The Wuthathi people are the traditional owners of the Cape Grenville region. They previously spoke the now extinct Wuthathi language. The Wuthathi Land Trust won control of "fifteen parcels of former Aboriginal reserve land, and land declared claimable under the Act on the Cape Grenville Reserve Islands and the Cape Grenville Unallocated State Land Islands of Rodney Island, Manley Island, Pig Island, Bootie Island, Sunday Island, Ethel Island and three un-named islands" which was granted under the Aboriginal Land Act 1991 (Qld).

On 29 April 2015 a large block of land, and surrounding waters, including Cape Grenville, were recognised by the Federal Court of Australia as belonging to the Wuthathi people:

". . . recognised the exclusive and nonexclusive native title rights and interests of the Wuthathi People over approximately 1181 square kilometres of land described at [4] as an ecologically sensitive and beautiful area around Shelburne Bay on the northern tip of Cape York Peninsula.

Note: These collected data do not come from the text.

/-- A command that has left its queue with its tokens and goes on: it is the last in flight, `u` is the state that its
start makes of the one before it, and no counter has been added to and no token pushed (R120, R208, R210). Besides, it may
leave TLB entries and counts behind (R102, R357). -/
structure Begun (s t u : State) (h : Hdr) (q : QCmd) (add : Option (Loc × Word)) : Prop where
  module : t = { u with cores := t.cores, bents := t.bents }
  bents : ∀ b, t.bent b = { u.bent b with tlb := (t.bent b).tlb }
  others : ∀ q, q ≠ s.p → t.core q = u.core q
  core : t.core s.p = { u.core s.p with
    tlb := (t.core s.p).tlb, dbg := (t.core s.p).dbg,
    tok := (t.core s.p).tok, eng := (t.core s.p).eng, flights := (t.core s.p).flights,
    nextOrd := (s.core s.p).nextOrd + 1, lastCe := s.sched.ep, nestsOut := (t.core s.p).nestsOut,
    gate := { (u.core s.p).gate with stamp := (t.core s.p).gate.stamp } }
  queues : ∀ e, t.eng s.p e =
    if e = s.sched.ep then { s.eng s.p e with q := (s.eng s.p e).q.tail } else s.eng s.p e
  tokens : ∀ n, vget (t.core s.p).tok n = vget (s.core s.p).tok n -
    ((waitEps s.sched.ep h.wait).filter fun x => tokIdx x s.sched.ep == n).length
  flight : ∃ f, f.ord = (s.core s.p).nextOrd ∧ f.ep = s.sched.ep ∧ f.words = q.words ∧ f.finished = false ∧ f.ctr = add ∧
    f.ticket = none ∧ f.sig = (if h.sige then some (Ep.ofCode h.sigt) else none) ∧
    (t.core s.p).flights = (s.core s.p).flights ++ [f]

/-! ### The matrix engine -/

/-- A core's ME changed. -/
def onMe (s : State) (f : Me → Me) : State := s.modCore s.p fun c => { c with me := f c.me }

/-- Element (q, m, n) of the accumulators. -/
def accAt (m : Me) (q r n : Nat) : W32 := (vget (vget m.acc q) r).extractLsb' (32 * n) 32

/-- The number of bits that two indices share. -/
def sharedBits (i j : Nat) : Nat := (List.range 7).countP fun b => i.testBit b && j.testBit b

/-- Element c of a row under R286: 2^−h times the signed sum of its group of `n`, rounded once. -/
def hadamard (n h : Nat) (fo : Bool) (row : Nat → W32) (c : Nat) : W32 :=
  let term := fun j =>
    let v := Fmt.fp32.decode (row (c / n * n + j)).toNat
    if sharedBits (c % n) j % 2 = 1 then v.neg else v
  BitVec.ofNat 32 (Fmt.fp32.encode .nearest false fo 0 ((Val.sum false ((List.range n).map term)).scale (-(h : Int))))

/-- The ME of the acting core may work (R67, R321). -/
def Works (s : State) (p : CoreId) : Prop := s.stalled p = false ∧ s.halted p = false ∧ s.faultRoom (bentOf p) = true

/-- The state as a step looks for its next A block: the ring rows of the last one are given back (R279). -/
def turned (s : State) (p : CoreId) (r : MRun) : State :=
  if (s.me p).fmt.apod = true ∧ r.aHeld ≠ 0 then
    s.modSub p (s.me p).fmt.astrm fun u => { u with win := u.win - r.aHeld, rpos := (u.rpos + r.aHeld) % u.rows }
  else s

/-- A step of the running MGO whose blocks stand: its B block, where it is not the active one, in the inactive bank, and
its A block `rows`, `sc` in the scratchpad or the ring, where it is not the last step's (R274, R275, R279). -/
structure StepReady (s : State) (p : CoreId) (r : MRun) (x : StepAddr) (rows sc : Array Vec) : Prop where
  at_ : x = (s.me p).stepAddr r.c r.idx
  bank : r.needB x = true → (s.me p).spareServes r x = true
  block : if r.needA x = true then ∃ l z, (turned s p r).takeA p (s.me p).fmt x.a x.sa = .got l z ∧ rows = l.toArray ∧ sc = z.toArray
          else rows = r.aRows ∧ sc = r.aScales

end Sys2Proof.Claims

open Sys2Proof Sys2Proof.Machine Sys2Proof.Claims

/-- R281, R282, R285, R286: MFMT sets the formats and empties the banks, MNEST makes the shadow table the active one, MZERO
clears the tiles of its quadrants, and MHAD puts the signed, scaled sum of its group in the place of every element of
them; each finishes, and no other element and nothing else changes. A word that fails its check faults ILLEGAL_CMD as it
reaches the head, an MGO with no nest and an MBLD from a ring with SRC or SSRC too, whatever runs then (R139, R283, R284). -/
def Sys2Proof.Claims.MatrixCommands : Prop :=
  ∀ (h : Hdr) (s : State) (q : QCmd),
    (∀ f, Starts s h q 0 0 [] [] none → mfmtOk f = true →
      ∃ t, exec (.mfmt h f) s = .next t ∧
        Done s t (onMe s fun m => { m with fmt := f, pre := false, banks := vmap (fun b => { b with id := none }) m.banks })
          h q none) ∧
    (∀ k n, Starts s h q 0 0 [] [] none → mnestOk (s.me s.p).shadow k n = true →
      ∃ t, exec (.mnest h k n) s = .next t ∧
        Done s t (onMe s fun m => { m with active := m.shadow, kstep := k, nlev := n, nested := true }) h q none) ∧
    (∀ qm, Starts s h q 0 0 [] [] none → qm ≠ 0 →
      ∃ t m, exec (.mzero h qm) s = .next t ∧ Done s t (onMe s fun x => { x with acc := m }) h q none ∧
        ∀ i r n, i < 4 → r < 128 → n < 128 →
          accAt (t.me s.p) i r n = if qm.getLsbD i then 0 else accAt (s.me s.p) i r n) ∧
    (∀ c, Starts s h q 0 0 [] [] none → c.n ≠ 3 → c.qm ≠ 0 → (s.me s.p).fmt.afmt ≠ 0 →
      ∃ t m, exec (.mhad h c) s = .next t ∧ Done s t (onMe s fun x => { x with acc := m }) h q none ∧
        ∀ i r n, i < 4 → r < 128 → n < 128 →
          accAt (t.me s.p) i r n =
            if c.qm.getLsbD i then hadamard (32 * 2 ^ c.n.toNat) c.h.toNat c.fo (accAt (s.me s.p) i r) n
            else accAt (s.me s.p) i r n) ∧
    (∀ i, (∃ f, i = .mfmt h f ∧ mfmtOk f = false) ∨ i = .mzero h 0 ∨ (∃ c, i = .mhad h c ∧ c.n = 3) ∨
        (∃ c, i = .mgo h c ∧ (c.qm = 0 ∨ (s.me s.p).nested = false)) ∨
        (∃ c, i = .mbld h c ∧ (c.qm = 0 ∨ (s.me s.p).nested = false ∨
          (c.pod = true ∧ ((s.me s.p).fmt.bpod = false ∨ c.src ≠ 0 ∨ c.ssrc ≠ 0)))) →
      (s.eng s.p s.sched.ep).q.head? = some q → s.flt.on = false → (s.bent (bentOf s.p)).faults.length < 64 →
      ∃ t, exec i s = .next t ∧ HeadFaults s t q 0x0D 0)

/-- R283, R284, R287: MGO begins its nest at the first tuple, MBLD its load and MDRN its drain at the first segment of its
lowest quadrant; each leaves its queue and stays in flight. -/
def Sys2Proof.Claims.MatrixStarts : Prop :=
  ∀ (h : Hdr) (s : State) (q : QCmd), Starts s h q 0 0 [] [] none →
    (∀ c, mgoOk c s s.p = true →
      ∃ t r, exec (.mgo h c) s = .next t ∧
        Begun s t (onMe s fun m => { m with steps := 0, bwait := false, podw := false, run := some r }) h q none ∧
        r.c = c ∧ r.ord = (s.core s.p).nextOrd ∧ r.idx = List.replicate ((s.me s.p).nlev.toNat + 1) 0 ∧ r.first = true) ∧
    (∀ c, mbldOk c s s.p = true →
      ∃ t, exec (.mbld h c) s = .next t ∧
        Begun s t (onMe s fun m => { m with bld := some ((s.core s.p).nextOrd, c) }) h q none) ∧
    (∀ c i, mdrnOk c (s.me s.p) = true → i < 4 → c.qm.getLsbD i = true → (∀ j, j < i → c.qm.getLsbD j = false) →
      (s.core s.p).rng.mPend = false →
      ∃ t, exec (.mdrn h c) s = .next t ∧
        Begun s t (onMe s fun m => { m with drn := some ((s.core s.p).nextOrd, 128 * i) }) h q none)

/-- Matrix commands act or start (R281–R287). -/
def Obligations.MatrixBegins : Prop := Sys2Proof.Claims.MatrixCommands ∧ Sys2Proof.Claims.MatrixStarts

/-- R274–R276, R282: a step of the running MGO adds its groups to rows 8g to 8g + 7 of its quadrants' tiles and to no other
element, counts itself, makes its B block the active one where it was not, and moves to the next tuple, finishing the
command after the last; for INT8 without SAT and KSTEP = 32 each sum is the integers'. A step whose B block is not there
waits. -/
def Obligations.MatrixSteps : Prop :=
  ∀ (p : CoreId) (s : State) (r : MRun) (x : StepAddr) (rows sc : Array Vec),
    Works s p → (s.me p).drn = none → (s.me p).run = some r →
    (StepReady s p r x rows sc →
      ∃ t, exec (.meStep p) s = .next t ∧ SameBytes s t ∧
        (t.me p).steps = (if (s.me p).steps = 0xFFFFFFFF then 0xFFFFFFFF else (s.me p).steps + 1) ∧
        (t.me p).act = (if r.needB x = true then (s.me p).act + 1 else (s.me p).act) ∧
        (t.me p).banks = (s.me p).banks ∧
        (match nestNext (s.me p).active 0 r.idx with
         | some i => ∃ y, (t.me p).run = some y ∧ y.idx = i ∧ y.ord = r.ord ∧ y.first = false
         | none => (t.me p).run = none) ∧
        ∀ i m n, i < 4 → m < 128 → n < 128 →
          accAt (t.me p) i m n =
            if r.c.qm.getLsbD i ∧ m / 8 = x.g then
              stepElem (s.me p).fmt (s.me p).kstep.toNat rows sc (t.me p).cur.rows (t.me p).cur.scales
                ((quads r.c.qm).idxOf i * bRowsQ (s.me p).fmt (s.me p).kstep.toNat)
                ((quads r.c.qm).idxOf i * sRowsQ (s.me p).fmt (s.me p).kstep.toNat) (m % 8) n (accAt (s.me p) i m n)
            else accAt (s.me p) i m n) ∧
    (∀ (f : MFmt) (a b z w : Array Vec) (base sbase m n : Nat) (acc : W32), f.afmt = 0 → f.bfmt = 0 → f.sat = false →
      stepElem f 32 a z b w base sbase m n acc =
        acc + BitVec.ofInt 32 (((List.range 32).map fun k =>
          signedLow 8 (BitVec.ofNat 64 (aElem f a m k)) * signedLow 8 (BitVec.ofNat 64 (bElem f b base k n))).sum)) ∧
    (x = (s.me p).stepAddr r.c r.idx → r.needB x = true → (s.me p).spareServes r x = false →
      (∀ code va, s.takeB p (s.me p).fmt (s.me p).kstep.toNat r.c.qm
        (s.me p).fmt.bpod x.b x.sb ≠ .fault code va) →
      ∃ w, exec (.meStep p) s = .next (s.modMe p fun y => { y with bwait := true, podw := w }))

Also, at [26] as lying wholly within the wider area of Wuthathi country, which extends along the coast to Captain Billy Landing in the north, extending southwards to south of the Olive River, and east to the Great Barrier Reef."

7304 hectares of wetlands on Cape Grenville have been listed as "nationally important wetlands" in the Directory of Important Wetlands (2001) 3rd Edition, Environment Australia.